Below are the entries; give again exactly the lines from the one mentioning "-- ==== Sys2Proof/Machine/VIface.lean" through the one mentioning "if t.extractLsb' 0 3", inclusive.

◆ GIVEN INFORMATION
==================================================
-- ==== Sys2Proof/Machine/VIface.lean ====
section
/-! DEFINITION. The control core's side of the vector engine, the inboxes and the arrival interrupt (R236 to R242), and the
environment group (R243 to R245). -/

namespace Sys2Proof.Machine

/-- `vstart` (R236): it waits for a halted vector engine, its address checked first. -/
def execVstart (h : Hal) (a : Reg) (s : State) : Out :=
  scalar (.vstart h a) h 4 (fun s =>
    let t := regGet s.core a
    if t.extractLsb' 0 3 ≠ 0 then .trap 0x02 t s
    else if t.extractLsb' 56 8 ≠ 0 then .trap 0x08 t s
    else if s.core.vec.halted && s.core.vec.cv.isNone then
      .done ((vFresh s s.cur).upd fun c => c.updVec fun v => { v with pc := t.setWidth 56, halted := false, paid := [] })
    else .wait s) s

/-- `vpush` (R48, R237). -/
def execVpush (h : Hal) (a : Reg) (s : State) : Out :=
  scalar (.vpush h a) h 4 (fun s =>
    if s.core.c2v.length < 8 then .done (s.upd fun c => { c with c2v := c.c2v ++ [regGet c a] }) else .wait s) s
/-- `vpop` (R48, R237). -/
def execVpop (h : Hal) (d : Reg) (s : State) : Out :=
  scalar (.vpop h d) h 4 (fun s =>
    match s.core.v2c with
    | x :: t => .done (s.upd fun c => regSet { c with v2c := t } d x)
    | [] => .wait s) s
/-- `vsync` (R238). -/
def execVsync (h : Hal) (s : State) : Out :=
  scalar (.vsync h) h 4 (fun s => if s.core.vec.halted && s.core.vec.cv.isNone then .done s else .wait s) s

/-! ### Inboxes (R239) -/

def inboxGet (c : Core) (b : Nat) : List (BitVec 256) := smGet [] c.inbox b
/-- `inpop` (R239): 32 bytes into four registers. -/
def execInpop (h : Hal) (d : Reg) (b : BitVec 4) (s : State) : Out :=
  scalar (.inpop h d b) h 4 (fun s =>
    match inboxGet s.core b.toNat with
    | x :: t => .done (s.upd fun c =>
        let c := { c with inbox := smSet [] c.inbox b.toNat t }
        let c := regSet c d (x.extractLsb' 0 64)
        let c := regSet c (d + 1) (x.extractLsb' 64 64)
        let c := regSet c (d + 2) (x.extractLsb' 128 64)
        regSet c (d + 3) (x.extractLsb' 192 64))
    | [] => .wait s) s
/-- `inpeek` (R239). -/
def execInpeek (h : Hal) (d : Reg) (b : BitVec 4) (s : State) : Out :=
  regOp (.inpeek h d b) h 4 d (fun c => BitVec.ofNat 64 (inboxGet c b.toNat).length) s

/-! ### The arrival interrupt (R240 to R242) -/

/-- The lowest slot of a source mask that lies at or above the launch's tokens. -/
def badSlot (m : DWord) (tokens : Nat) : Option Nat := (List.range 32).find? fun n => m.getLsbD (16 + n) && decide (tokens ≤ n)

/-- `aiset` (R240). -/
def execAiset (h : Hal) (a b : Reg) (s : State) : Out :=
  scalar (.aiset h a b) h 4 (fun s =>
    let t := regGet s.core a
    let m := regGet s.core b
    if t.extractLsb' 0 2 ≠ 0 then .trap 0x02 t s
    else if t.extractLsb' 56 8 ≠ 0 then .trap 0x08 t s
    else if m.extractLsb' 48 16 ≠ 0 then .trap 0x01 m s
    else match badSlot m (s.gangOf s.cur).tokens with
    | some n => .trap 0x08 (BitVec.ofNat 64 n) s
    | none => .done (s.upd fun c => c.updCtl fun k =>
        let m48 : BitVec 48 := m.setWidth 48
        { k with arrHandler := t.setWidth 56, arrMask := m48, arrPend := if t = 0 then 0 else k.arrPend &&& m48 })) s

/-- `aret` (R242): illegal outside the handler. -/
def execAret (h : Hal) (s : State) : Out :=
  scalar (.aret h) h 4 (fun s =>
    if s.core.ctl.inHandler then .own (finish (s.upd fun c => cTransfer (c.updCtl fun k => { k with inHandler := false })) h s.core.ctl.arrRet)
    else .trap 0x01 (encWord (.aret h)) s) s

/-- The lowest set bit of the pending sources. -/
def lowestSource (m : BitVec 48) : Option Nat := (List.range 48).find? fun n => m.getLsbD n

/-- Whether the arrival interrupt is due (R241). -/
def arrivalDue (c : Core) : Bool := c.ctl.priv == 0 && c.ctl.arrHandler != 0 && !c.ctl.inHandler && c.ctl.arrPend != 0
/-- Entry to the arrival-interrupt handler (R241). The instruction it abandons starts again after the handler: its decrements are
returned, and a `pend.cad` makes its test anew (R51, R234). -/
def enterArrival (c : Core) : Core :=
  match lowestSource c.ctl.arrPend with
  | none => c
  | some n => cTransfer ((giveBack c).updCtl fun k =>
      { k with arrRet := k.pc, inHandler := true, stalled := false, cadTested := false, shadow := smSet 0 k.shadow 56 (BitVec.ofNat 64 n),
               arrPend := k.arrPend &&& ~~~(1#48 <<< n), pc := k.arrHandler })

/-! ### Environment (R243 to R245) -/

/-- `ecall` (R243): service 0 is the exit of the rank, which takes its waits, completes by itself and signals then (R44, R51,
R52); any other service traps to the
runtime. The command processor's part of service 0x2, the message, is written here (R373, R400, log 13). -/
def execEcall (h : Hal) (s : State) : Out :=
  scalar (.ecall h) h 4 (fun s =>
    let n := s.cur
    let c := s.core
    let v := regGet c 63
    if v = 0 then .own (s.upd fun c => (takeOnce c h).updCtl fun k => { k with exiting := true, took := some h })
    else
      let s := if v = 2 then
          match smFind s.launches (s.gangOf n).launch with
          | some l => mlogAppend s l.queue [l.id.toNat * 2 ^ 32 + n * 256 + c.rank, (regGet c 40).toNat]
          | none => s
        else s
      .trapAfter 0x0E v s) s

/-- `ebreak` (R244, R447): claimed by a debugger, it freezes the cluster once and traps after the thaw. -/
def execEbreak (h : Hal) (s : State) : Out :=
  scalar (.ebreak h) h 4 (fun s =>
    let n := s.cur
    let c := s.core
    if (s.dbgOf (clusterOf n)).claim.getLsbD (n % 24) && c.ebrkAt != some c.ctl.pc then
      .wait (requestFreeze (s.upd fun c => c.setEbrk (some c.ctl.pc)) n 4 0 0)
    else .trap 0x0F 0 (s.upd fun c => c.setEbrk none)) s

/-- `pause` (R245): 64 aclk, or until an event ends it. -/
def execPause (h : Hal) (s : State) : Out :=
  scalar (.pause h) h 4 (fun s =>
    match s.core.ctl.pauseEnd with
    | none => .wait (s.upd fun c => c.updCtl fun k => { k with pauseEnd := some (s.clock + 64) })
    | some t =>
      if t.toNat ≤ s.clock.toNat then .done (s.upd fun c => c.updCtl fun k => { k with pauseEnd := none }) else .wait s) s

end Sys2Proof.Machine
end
==================================================
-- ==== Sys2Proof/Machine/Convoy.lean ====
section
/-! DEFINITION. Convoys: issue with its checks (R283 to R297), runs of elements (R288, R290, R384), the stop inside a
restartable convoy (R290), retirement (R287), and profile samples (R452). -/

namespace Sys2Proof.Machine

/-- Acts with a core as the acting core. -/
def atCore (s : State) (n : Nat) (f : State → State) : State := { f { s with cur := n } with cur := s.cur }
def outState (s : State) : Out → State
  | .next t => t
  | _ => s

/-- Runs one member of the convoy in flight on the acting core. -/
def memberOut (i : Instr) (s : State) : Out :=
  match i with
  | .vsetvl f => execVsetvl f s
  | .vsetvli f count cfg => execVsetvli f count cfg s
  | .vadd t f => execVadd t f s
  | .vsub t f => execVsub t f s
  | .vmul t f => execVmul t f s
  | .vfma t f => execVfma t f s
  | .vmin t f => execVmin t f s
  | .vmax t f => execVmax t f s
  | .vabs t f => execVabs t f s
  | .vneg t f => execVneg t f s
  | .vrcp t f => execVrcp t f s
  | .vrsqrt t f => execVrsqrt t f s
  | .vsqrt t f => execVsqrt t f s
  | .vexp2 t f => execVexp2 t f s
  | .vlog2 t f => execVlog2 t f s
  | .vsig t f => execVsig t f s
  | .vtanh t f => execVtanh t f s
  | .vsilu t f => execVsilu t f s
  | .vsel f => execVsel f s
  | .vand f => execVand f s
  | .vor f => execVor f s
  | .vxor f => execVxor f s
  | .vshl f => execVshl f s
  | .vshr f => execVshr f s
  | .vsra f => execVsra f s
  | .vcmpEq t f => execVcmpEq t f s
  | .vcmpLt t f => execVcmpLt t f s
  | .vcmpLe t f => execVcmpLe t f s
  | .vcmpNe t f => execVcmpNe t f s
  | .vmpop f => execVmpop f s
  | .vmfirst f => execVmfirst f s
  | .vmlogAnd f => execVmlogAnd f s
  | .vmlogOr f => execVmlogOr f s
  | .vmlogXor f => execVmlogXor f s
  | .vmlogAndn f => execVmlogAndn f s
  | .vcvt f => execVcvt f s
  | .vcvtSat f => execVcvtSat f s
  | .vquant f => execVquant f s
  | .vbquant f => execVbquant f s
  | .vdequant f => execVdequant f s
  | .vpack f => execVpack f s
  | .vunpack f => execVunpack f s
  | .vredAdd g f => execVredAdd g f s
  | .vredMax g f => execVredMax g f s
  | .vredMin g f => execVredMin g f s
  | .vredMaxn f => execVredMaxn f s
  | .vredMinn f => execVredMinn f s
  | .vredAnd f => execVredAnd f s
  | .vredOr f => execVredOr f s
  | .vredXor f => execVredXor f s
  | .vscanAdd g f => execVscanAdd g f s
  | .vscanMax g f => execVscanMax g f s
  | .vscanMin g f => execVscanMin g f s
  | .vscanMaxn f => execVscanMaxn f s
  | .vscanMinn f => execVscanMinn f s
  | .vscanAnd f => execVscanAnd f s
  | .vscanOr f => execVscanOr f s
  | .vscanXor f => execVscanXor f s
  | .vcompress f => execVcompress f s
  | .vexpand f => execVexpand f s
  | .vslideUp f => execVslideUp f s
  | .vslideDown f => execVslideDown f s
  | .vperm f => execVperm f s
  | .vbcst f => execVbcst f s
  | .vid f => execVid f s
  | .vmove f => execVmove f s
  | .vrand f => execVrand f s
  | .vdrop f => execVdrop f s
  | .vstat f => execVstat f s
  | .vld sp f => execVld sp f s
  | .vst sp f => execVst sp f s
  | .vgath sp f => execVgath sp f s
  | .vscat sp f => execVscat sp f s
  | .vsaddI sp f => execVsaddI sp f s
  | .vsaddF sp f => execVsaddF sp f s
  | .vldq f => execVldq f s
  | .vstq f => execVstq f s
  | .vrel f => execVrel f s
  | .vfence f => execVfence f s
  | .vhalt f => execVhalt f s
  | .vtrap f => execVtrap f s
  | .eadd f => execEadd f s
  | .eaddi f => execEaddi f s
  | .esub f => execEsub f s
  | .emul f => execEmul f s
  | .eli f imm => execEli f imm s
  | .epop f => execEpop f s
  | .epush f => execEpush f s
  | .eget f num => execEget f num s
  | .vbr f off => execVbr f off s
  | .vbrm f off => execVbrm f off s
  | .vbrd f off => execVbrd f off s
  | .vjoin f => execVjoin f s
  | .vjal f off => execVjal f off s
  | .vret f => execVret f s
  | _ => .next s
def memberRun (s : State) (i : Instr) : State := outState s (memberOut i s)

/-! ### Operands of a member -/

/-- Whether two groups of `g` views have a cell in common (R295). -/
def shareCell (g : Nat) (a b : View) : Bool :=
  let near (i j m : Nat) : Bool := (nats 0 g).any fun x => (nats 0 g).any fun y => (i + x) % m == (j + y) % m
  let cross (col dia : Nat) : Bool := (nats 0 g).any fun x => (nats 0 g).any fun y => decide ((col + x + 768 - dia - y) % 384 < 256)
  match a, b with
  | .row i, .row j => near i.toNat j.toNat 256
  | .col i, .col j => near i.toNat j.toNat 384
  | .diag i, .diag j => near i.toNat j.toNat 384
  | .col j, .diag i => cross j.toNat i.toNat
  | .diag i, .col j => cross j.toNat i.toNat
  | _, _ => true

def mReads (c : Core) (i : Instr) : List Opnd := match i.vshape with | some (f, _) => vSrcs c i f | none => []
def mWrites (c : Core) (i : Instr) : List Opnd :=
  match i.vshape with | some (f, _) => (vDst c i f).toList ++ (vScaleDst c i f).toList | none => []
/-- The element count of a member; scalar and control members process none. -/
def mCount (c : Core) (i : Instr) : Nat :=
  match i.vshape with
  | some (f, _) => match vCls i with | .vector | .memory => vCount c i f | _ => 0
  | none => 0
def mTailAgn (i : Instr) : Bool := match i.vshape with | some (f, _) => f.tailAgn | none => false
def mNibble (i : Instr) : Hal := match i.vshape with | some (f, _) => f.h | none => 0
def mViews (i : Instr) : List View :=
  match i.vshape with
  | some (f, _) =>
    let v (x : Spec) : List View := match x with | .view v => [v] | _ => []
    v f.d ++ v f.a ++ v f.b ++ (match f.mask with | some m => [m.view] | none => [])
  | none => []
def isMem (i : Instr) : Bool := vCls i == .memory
==================================================
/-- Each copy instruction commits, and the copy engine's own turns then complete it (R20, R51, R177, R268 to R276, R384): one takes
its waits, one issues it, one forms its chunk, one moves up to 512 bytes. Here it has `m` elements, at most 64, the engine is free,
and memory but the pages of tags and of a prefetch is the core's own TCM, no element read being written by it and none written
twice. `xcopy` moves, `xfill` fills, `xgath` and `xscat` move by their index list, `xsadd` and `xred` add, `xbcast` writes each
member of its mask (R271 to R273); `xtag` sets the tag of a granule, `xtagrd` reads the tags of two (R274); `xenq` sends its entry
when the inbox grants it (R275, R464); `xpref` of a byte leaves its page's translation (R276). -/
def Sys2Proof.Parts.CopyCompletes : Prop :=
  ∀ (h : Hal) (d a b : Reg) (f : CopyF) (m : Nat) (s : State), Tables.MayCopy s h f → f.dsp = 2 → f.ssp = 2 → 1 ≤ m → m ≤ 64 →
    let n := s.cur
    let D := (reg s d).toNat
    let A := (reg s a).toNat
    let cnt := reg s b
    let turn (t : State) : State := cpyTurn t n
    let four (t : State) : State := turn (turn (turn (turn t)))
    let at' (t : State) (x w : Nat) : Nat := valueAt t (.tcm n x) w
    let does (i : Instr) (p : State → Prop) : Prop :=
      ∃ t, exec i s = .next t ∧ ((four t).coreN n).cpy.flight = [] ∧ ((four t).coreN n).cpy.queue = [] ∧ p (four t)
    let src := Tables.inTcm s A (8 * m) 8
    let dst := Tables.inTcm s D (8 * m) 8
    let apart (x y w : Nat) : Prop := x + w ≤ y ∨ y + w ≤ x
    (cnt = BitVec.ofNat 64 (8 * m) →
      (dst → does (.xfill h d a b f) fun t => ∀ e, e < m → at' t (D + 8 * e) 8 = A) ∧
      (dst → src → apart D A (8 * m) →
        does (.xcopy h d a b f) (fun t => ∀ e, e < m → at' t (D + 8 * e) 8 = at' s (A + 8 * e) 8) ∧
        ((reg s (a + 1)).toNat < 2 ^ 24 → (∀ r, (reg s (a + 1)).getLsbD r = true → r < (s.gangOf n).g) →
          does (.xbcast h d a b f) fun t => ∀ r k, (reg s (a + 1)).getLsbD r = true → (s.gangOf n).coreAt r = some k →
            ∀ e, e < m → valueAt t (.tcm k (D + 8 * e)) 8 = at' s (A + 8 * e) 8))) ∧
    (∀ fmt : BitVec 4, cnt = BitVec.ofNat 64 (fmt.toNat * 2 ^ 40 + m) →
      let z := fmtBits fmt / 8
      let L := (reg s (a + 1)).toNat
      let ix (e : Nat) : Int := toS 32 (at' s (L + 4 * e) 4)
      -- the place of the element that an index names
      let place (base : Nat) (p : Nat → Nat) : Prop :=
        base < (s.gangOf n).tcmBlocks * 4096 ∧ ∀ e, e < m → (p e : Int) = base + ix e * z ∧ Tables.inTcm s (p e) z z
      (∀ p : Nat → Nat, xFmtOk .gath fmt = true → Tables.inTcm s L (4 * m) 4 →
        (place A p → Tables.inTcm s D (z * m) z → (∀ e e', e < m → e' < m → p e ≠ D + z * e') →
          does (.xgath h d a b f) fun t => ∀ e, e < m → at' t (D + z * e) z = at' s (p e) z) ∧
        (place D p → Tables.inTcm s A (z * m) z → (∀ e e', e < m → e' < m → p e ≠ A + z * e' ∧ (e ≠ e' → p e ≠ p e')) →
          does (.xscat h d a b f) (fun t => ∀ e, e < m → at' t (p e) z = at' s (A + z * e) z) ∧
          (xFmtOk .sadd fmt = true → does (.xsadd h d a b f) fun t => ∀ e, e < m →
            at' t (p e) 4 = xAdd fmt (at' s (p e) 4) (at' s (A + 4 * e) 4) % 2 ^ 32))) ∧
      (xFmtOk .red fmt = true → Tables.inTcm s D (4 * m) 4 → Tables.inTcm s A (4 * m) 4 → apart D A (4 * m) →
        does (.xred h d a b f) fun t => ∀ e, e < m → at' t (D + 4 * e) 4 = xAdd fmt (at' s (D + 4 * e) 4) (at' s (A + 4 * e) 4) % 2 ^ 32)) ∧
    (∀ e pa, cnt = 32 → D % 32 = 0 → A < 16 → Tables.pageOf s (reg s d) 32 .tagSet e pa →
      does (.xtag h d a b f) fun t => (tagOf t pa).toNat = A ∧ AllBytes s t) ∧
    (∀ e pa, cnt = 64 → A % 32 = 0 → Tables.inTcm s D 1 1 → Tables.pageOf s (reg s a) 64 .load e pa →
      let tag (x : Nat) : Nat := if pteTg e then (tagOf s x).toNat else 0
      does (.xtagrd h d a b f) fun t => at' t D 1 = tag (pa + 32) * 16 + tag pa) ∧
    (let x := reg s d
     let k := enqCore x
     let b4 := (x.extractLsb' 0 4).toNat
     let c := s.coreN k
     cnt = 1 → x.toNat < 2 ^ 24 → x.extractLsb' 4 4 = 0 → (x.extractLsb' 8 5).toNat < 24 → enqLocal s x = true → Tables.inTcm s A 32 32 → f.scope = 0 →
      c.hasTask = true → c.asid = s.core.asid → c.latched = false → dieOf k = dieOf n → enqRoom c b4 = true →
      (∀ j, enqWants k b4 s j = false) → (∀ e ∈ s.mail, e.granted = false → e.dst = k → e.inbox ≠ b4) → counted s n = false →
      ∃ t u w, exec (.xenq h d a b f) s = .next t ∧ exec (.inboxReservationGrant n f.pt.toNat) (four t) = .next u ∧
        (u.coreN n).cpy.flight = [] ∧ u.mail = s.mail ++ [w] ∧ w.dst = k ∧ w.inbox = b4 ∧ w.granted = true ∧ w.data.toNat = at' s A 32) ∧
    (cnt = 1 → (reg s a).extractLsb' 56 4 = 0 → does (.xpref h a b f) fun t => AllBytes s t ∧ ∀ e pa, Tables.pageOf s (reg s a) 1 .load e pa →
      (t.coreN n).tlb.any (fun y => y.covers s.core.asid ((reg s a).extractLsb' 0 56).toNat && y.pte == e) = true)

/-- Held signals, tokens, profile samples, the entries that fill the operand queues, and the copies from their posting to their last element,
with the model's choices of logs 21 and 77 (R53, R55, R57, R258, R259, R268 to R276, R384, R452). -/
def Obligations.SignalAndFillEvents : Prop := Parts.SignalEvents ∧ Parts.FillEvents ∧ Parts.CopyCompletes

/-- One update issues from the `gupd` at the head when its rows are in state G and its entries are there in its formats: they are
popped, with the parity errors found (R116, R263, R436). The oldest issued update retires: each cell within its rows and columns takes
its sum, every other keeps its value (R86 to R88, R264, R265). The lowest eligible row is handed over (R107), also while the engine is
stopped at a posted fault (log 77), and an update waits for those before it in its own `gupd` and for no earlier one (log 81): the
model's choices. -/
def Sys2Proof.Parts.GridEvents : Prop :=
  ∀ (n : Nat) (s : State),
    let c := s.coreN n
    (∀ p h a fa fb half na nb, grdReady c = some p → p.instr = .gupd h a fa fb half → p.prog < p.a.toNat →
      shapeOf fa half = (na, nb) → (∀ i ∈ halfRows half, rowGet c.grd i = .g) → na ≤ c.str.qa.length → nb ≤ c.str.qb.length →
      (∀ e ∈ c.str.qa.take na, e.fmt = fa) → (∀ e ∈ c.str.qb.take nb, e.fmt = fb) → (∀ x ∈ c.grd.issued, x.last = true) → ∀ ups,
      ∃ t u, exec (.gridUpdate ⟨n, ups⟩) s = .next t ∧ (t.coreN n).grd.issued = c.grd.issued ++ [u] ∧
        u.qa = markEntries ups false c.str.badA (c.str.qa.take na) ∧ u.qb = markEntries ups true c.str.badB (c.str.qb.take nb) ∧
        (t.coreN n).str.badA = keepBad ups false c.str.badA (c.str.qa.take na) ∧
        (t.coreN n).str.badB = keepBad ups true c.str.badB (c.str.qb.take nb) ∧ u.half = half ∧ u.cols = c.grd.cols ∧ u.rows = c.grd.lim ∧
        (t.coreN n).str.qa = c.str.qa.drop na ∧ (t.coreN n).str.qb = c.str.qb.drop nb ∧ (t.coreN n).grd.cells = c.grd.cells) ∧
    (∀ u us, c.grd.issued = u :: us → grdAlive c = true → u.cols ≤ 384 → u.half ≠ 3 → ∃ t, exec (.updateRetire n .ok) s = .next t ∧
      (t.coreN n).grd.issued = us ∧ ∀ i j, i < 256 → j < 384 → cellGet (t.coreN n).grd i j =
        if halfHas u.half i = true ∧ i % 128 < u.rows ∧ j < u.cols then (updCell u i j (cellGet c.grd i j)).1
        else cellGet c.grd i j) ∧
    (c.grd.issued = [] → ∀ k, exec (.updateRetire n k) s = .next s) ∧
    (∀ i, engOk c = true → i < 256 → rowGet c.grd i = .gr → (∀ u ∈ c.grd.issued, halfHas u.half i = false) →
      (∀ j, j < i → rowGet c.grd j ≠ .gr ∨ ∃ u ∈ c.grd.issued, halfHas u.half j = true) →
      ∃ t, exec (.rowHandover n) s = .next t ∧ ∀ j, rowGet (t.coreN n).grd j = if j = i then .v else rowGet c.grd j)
==================================================
◆ FINAL ANSWER
-- ==== Sys2Proof/Machine/VIface.lean ====
section
/-! DEFINITION. The control core's side of the vector engine, the inboxes and the arrival interrupt (R236 to R242), and the
environment group (R243 to R245). -/

namespace Sys2Proof.Machine

/-- `vstart` (R236): it waits for a halted vector engine, its address checked first. -/
def execVstart (h : Hal) (a : Reg) (s : State) : Out :=
  scalar (.vstart h a) h 4 (fun s =>
    let t := regGet s.core a
    if t.extractLsb' 0 3 ≠ 0 then .trap 0x02 t s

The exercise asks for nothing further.